Tumors specialized in the cell division task displayed upregulation of these pathways, as reported by Hausser et al. in multiple tumor types20. This phenotype was enriched for nonepithelioid tumors and presented higher levels of necrosis, higher grade and a greater percentage of infiltrating innate immune response cells (neutrophils) (median q value = 0.005). Cell division specialization was supported by high expression levels of the proliferation marker MKI67 and increased genomic instability (estimated from genomic, transcriptomic and epigenomic data; median q value = 1.97 × 10−4). Tumors specialized in the tumor–immune interaction task carried upregulated immune-related pathways, high expression of immune checkpoint genes and high immune infiltration with an enrichment for adaptive response cells: B lymphocytes, CD8+ T cells and regulatory T cells (median q value = 2.73 × 10−3). The cell division and tumor–immune interaction specialists also showed high expression of hypoxia response pathways and common enrichment for pathways in the invasion and tissue remodeling universal cancer task. Indeed, we found a higher epithelial-to-mesenchymal transition (EMT) score among tumors in this area of the Pareto triangle, driven by upregulation of mesenchymal genes and hypomethylation of their associated enhancers (median q value = 1.61 × 10−6). In line with in vitro studies showing that asbestos may induce EMT in MPM21, we found a positive correlation between the expression of mesenchymal genes and asbestos exposure score (r = 0.44 and q value = 0.01) and a negative correlation between this score and enhancer methylation of mesenchymal genes (r = −0.33 and q value = 0.02). We also observed overexpression of neoangiogenesis-related genes, corroborating the ability of these tumors to remodel their environment.

The last extreme phenotype was characterized by samples with acinar morphology, presenting a very structured tissue organization with epithelial cells tightly linked into tubular structures, and correlated with the presence of monocytes and natural killer cells (innate immune response cells) (median q value = 0.022).

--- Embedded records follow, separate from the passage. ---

theorem State.resetWrite_later {s0 : State} (s : State) (who : Accessor) (scope : Nat) (req : ResetReq) (hL : Later s0 s) : Later s0 (State.resetWrite s who scope req) := by
  unfold State.resetWrite
  repeat'
    first
    | with_reducible assumption
    | with_reducible exact Nat.le_refl _
    | with_reducible exact List.prefix_rfl
    | with_reducible rfl
    | with_reducible exact Nat.le_add_right _ _
    | intro _
    | with_reducible refine State.upd_later ?_ ?_ ?_ ?_ ?_ ?_
    | with_reducible apply State.writeNow_later
    | with_reducible refine Later.ite ?_ ?_
    | with_reducible refine Later.iteFst ?_ ?_
    | with_reducible refine Later.foldl ?_ ?_
    | with_reducible refine Later.foldlFst ?_ ?_
    | with_reducible refine Later.fst ?_ (by assumption)
    | dsimp only
    | rw [State.mk_eq]
    | split
    | exact List.prefix_append _ _

theorem execResetTile_later (who : Accessor) (req : ResetReq) (s : State) {t' : State} (hE : execResetTile who req s = .next t') : Later s t' := by
  unfold execResetTile at hE
  injection hE with hE
  subst hE
  have hL := Later.refl s
  repeat'
    first
    | with_reducible assumption
    | with_reducible exact Nat.le_refl _
    | with_reducible exact List.prefix_rfl
    | with_reducible rfl
    | with_reducible exact Nat.le_add_right _ _
    | intro _
    | with_reducible refine State.upd_later ?_ ?_ ?_ ?_ ?_ ?_
    | with_reducible apply State.resetWrite_later
    | with_reducible refine Later.ite ?_ ?_
    | with_reducible refine Later.iteFst ?_ ?_
    | with_reducible refine Later.foldl ?_ ?_
    | with_reducible refine Later.foldlFst ?_ ?_
    | with_reducible refine Later.fst ?_ (by assumption)
    | dsimp only
    | rw [State.mk_eq]
    | split
    | exact List.prefix_append _ _

theorem execResetStrand_later (who : Accessor) (req : ResetReq) (s : State) {t' : State} (hE : execResetStrand who req s = .next t') : Later s t' := by
  unfold execResetStrand at hE
  injection hE with hE
  subst hE
  have hL := Later.refl s
  repeat'
    first
    | with_reducible assumption
    | with_reducible exact Nat.le_refl _
    | with_reducible exact List.prefix_rfl
    | with_reducible rfl
    | with_reducible exact Nat.le_add_right _ _
    | intro _
    | with_reducible refine State.upd_later ?_ ?_ ?_ ?_ ?_ ?_
    | with_reducible apply State.resetWrite_later
    | with_reducible refine Later.ite ?_ ?_
    | with_reducible refine Later.iteFst ?_ ?_
    | with_reducible refine Later.foldl ?_ ?_
    | with_reducible refine Later.foldlFst ?_ ?_
    | with_reducible refine Later.fst ?_ (by assumption)
    | dsimp only
    | rw [State.mk_eq]
    | split
    | exact List.prefix_append _ _

theorem execResetPartition_later (who : Accessor) (req : ResetReq) (s : State) {t' : State} (hE : execResetPartition who req s = .next t') : Later s t' := by
  unfold execResetPartition at hE
  injection hE with hE
  subst hE
  have hL := Later.refl s
  repeat'
    first
    | with_reducible assumption
    | with_reducible exact Nat.le_refl _
    | with_reducible exact List.prefix_rfl
    | with_reducible rfl
    | with_reducible exact Nat.le_add_right _ _
    | intro _
    | with_reducible refine State.upd_later ?_ ?_ ?_ ?_ ?_ ?_
    | with_reducible apply State.resetWrite_later
    | with_reducible refine Later.ite ?_ ?_
    | with_reducible refine Later.iteFst ?_ ?_
    | with_reducible refine Later.foldl ?_ ?_
    | with_reducible refine Later.foldlFst ?_ ?_
    | with_reducible refine Later.fst ?_ (by assumption)
    | dsimp only
    | rw [State.mk_eq]
    | split
    | exact List.prefix_append _ _

theorem execResetModule_later (who : Accessor) (req : ResetReq) (s : State) {t' : State} (hE : execResetModule who req s = .next t') : Later s t' := by
  unfold execResetModule at hE
  injection hE with hE
  subst hE
  have hL := Later.refl s
  repeat'
    first
    | with_reducible assumption
    | with_reducible exact Nat.le_refl _
    | with_reducible exact List.prefix_rfl
    | with_reducible rfl
    | with_reducible exact Nat.le_add_right _ _
    | intro _
    | with_reducible refine State.upd_later ?_ ?_ ?_ ?_ ?_ ?_
    | with_reducible apply State.resetWrite_later
    | with_reducible refine Later.ite ?_ ?_
    | with_reducible refine Later.iteFst ?_ ?_
    | with_reducible refine Later.foldl ?_ ?_
    | with_reducible refine Later.foldlFst ?_ ?_
    | with_reducible refine Later.fst ?_ (by assumption)
    | dsimp only
    | rw [State.mk_eq]
    | split
    | exact List.prefix_append _ _

theorem execTenantSnapReq_later (who : Accessor) (s : State) {t' : State} (hE : execTenantSnapReq who s = .next t') : Later s t' := by
  unfold execTenantSnapReq at hE
  injection hE with hE
  subst hE
  have hL := Later.refl s
  repeat'
    first
    | with_reducible assumption
    | with_reducible exact Nat.le_refl _
    | with_reducible exact List.prefix_rfl
    | with_reducible rfl
    | with_reducible exact Nat.le_add_right _ _
    | intro _
    | with_reducible refine State.upd_later ?_ ?_ ?_ ?_ ?_ ?_
    | with_reducible apply State.writeNow_later
    | with_reducible refine Later.ite ?_ ?_
    | with_reducible refine Later.iteFst ?_ ?_
    | with_reducible refine Later.foldl ?_ ?_
    | with_reducible refine Later.foldlFst ?_ ?_
    | with_reducible refine Later.fst ?_ (by assumption)
    | dsimp only
    | rw [State.mk_eq]
    | split
    | exact List.prefix_append _ _
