-- ==== Sys2Proof/Tests/Slice0.lean ====
section
/-! SUPPORT. Small tests: an ill-formed command for each check of WellFormed, states that meet the hypotheses of each statement, and single steps
whose results are worked out from the spec. -/
open Sys2Proof Sys2Proof.Machine

namespace Sys2Proof.Tests

/-! Witnesses of IdleStepAdvancesOneCycle. -/
theorem witness_idleStep : State.reset.pending = [] := by decide

/-! Witnesses of NoStepTakesAnythingBack. -/
theorem witness_noStepTakesAnythingBack : State.reset.repair.phase ≠ 5 ∧ ∃ t, step { State.reset with pending := [.wakeHistClr] } = .next t :=
  ⟨by decide, _, rfl⟩

/-! Witnesses of StoresStayCanonical. -/
theorem witness_storesStayCanonical : memWf (writeMem [] 5 [1, 0, 2]) = true ∧ memWf State.reset.staging.mem = true ∧ Table.wf State.reset.counters = true ∧
    Table.wf (Table.set [(7, 1)] 5 (2 : Nat)) = true := by decide

/-! Witnesses of WellFormedQueueIsSafe. -/
theorem witness_wellFormedQueue : QueueWf { State.reset with pending := [.wakeHistClr] } := by simp [QueueWf, Instr.wf]

/-! Witnesses of PowerSampleAndFStepComplete. -/
theorem witness_fStep_down : let s : State := { power := { above := true, lastDown := [(1, 5)] } }
    (1 : Nat) < 4 ∧ s.power.above = true ∧ s.clockOf 1 > 1000 ∧ (∀ c ∈ s.power.lastDown.get 1, c + 10 * cyclesPerUs ≤ max s.time 16005) := by decide
theorem witness_fStep_up : let s : State := { power := { f := [(1, 2000)], belowSince := some 0, lastUp := [(1, 5)] } }
    (1 : Nat) < 4 ∧ s.power.above = false ∧ s.power.throttled.contains 2 = false ∧ s.power.belowSince = some 0 ∧
    0 + 100 * cyclesPerUs ≤ max s.time 160005 ∧ (∀ k ∈ s.power.lastUp.get 1, k + 100 * cyclesPerUs ≤ max s.time 160005) ∧
    s.clockOf 1 + 100 ≤ s.setting 0x2C00 4 2100 ∧ s.power.step < 6 ∧ s.domain ⟨.upStep, 1⟩ = .gated ∧
    (s.power.requests.any fun r => r.dom == ⟨.upStep, 1⟩ && !r.off) = false := by decide

/-! Witnesses of WakeSequencerCompletes. -/
theorem witness_idleGate : let s : State := { power := { doms := [(259, .powered)], idleAt := [(259, 0, 50)] } }
    s.domain ⟨.strand, 3⟩ = .powered ∧ (s.advance 80000).idleLong (domainKey ⟨.strand, 3⟩) = true ∧ (s.power.requests.any fun r => r.dom == ⟨.strand, 3⟩) = false := by decide
theorem witness_pllOff : let s : State := { power := { doms := [(2, .powered)], idleAt := [(2, 0, 1000)] } }
    s.domain ⟨.base, 2⟩ = .powered ∧ (s.advance 1600000).idleLong 2 = true ∧ (s.power.requests.any fun r => r.dom == ⟨.base, 2⟩) = false := by decide
theorem witness_wakeSlot : max (0 : Nat) 6400 % 3200 = 0 ∧ (3200 : Nat) < max 0 6400 := by decide
theorem witness_domainReady_upStep : let s : State := { power := { granted := [⟨⟨.upStep, 2⟩, 3, false, 1, false, 3200⟩] } }
    (s.power.granted.find? fun r => r.dom == ⟨.upStep, 2⟩) = some ⟨⟨.upStep, 2⟩, 3, false, 1, false, 3200⟩ ∧ 3200 + 3200 ≤ max s.time 6400 := by decide
theorem witness_domainReady_strand : let s : State := { power := { granted := [⟨⟨.strand, 9⟩, 2, false, 1, false, 3200⟩], pllAt := [(1, 19200)] } }
    (s.power.granted.find? fun r => r.dom == ⟨.strand, 9⟩) = some ⟨⟨.strand, 9⟩, 2, false, 1, false, 3200⟩ ∧ 3200 + 3200 ≤ max s.time 19200 ∧
    s.power.pllAt.getD (9 / 8) 0 ≤ max s.time 19200 := by decide

/-! Witnesses of SheddingAndThermalCommandsComplete. -/
theorem witness_limiterTrips : ({ power := { overCurrentAt := some 7 } } : State).power.overCurrentAt = some 7 ∧ 7 + 20 * cyclesPerUs ≤ max 0 32007 := by decide
theorem witness_shedStep_enter : let s : State := { power := { filtered := [36500, 42000], voltStep := 1 } }
    s.filtered = some 36500 ∧ s.power.voltStep ≤ voltEnter 36500 ∧ s.power.filtered.foldl max 0 < 36500 + 6000 := by decide
theorem witness_shedStep_leave : let s : State := { power := { filtered := [42000], voltStep := 3, aboveSince := some 9 } }
    s.filtered = some 42000 ∧ voltEnter 42000 < s.power.voltStep ∧ s.power.voltStep < 6 ∧ s.power.filtered.foldl max 0 < 42000 + 6000 ∧
    s.power.aboveSince = some 9 ∧ 9 + 100 * cyclesPerMs ≤ max s.time 160000009 := by decide
theorem witness_thermalThrottles : let s : State := { sensors := [(objKey 0x2CF0 7, 0x42B20000)] }
    s.thermalPoints 7 = some (85, 82, 95) ∧ s.power.throttled.contains 7 = false ∧ tempGe (s.sensors.getD (objKey 0x2CF0 7) 0) 85 = true ∧
    (7 : Nat) ≠ 5 ∧ (7 : Nat) ≠ 6 ∧ sensorUnit 7 ≠ unitModule := by decide
theorem witness_thermalRelease : let s : State := { sensors := [(objKey 0x2CF0 7, 0x42A00000)] }
    s.thermalPoints 7 = some (85, 82, 95) ∧ tempBelow (s.sensors.getD (objKey 0x2CF0 7) 0) 82 = true := by decide
theorem witness_capNotHeld : let s : State := { power := { capSince := [(2, 4)] } }
    (2 : Nat) < 4 ∧ s.power.capSince.get 2 = some 4 ∧ 4 + cyclesPerS ≤ max s.time 1600000004 ∧ s.power.capCounted.contains 2 = false := by decide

This phenotype presented the lowest EMT score, with overexpression of epithelial markers such as cell adhesion molecules (median q value = 1.21 × 10−3), corroborating the importance of tissue organization in this phenotype, and also low levels of MKI67 expression, indicating slow growth. This phenotype showed no particular tumoral specialization in any task based on the few IGSEA upregulated pathways. In line with the better prognosis reported for this subtype8, the acinar phenotype is characterized by the highest levels of global methylation22 (q value = 5.58 × 10−10). Altogether, these data provide a biological understanding of the molecular and phenotypic heterogeneity characteristic of MPM tumors.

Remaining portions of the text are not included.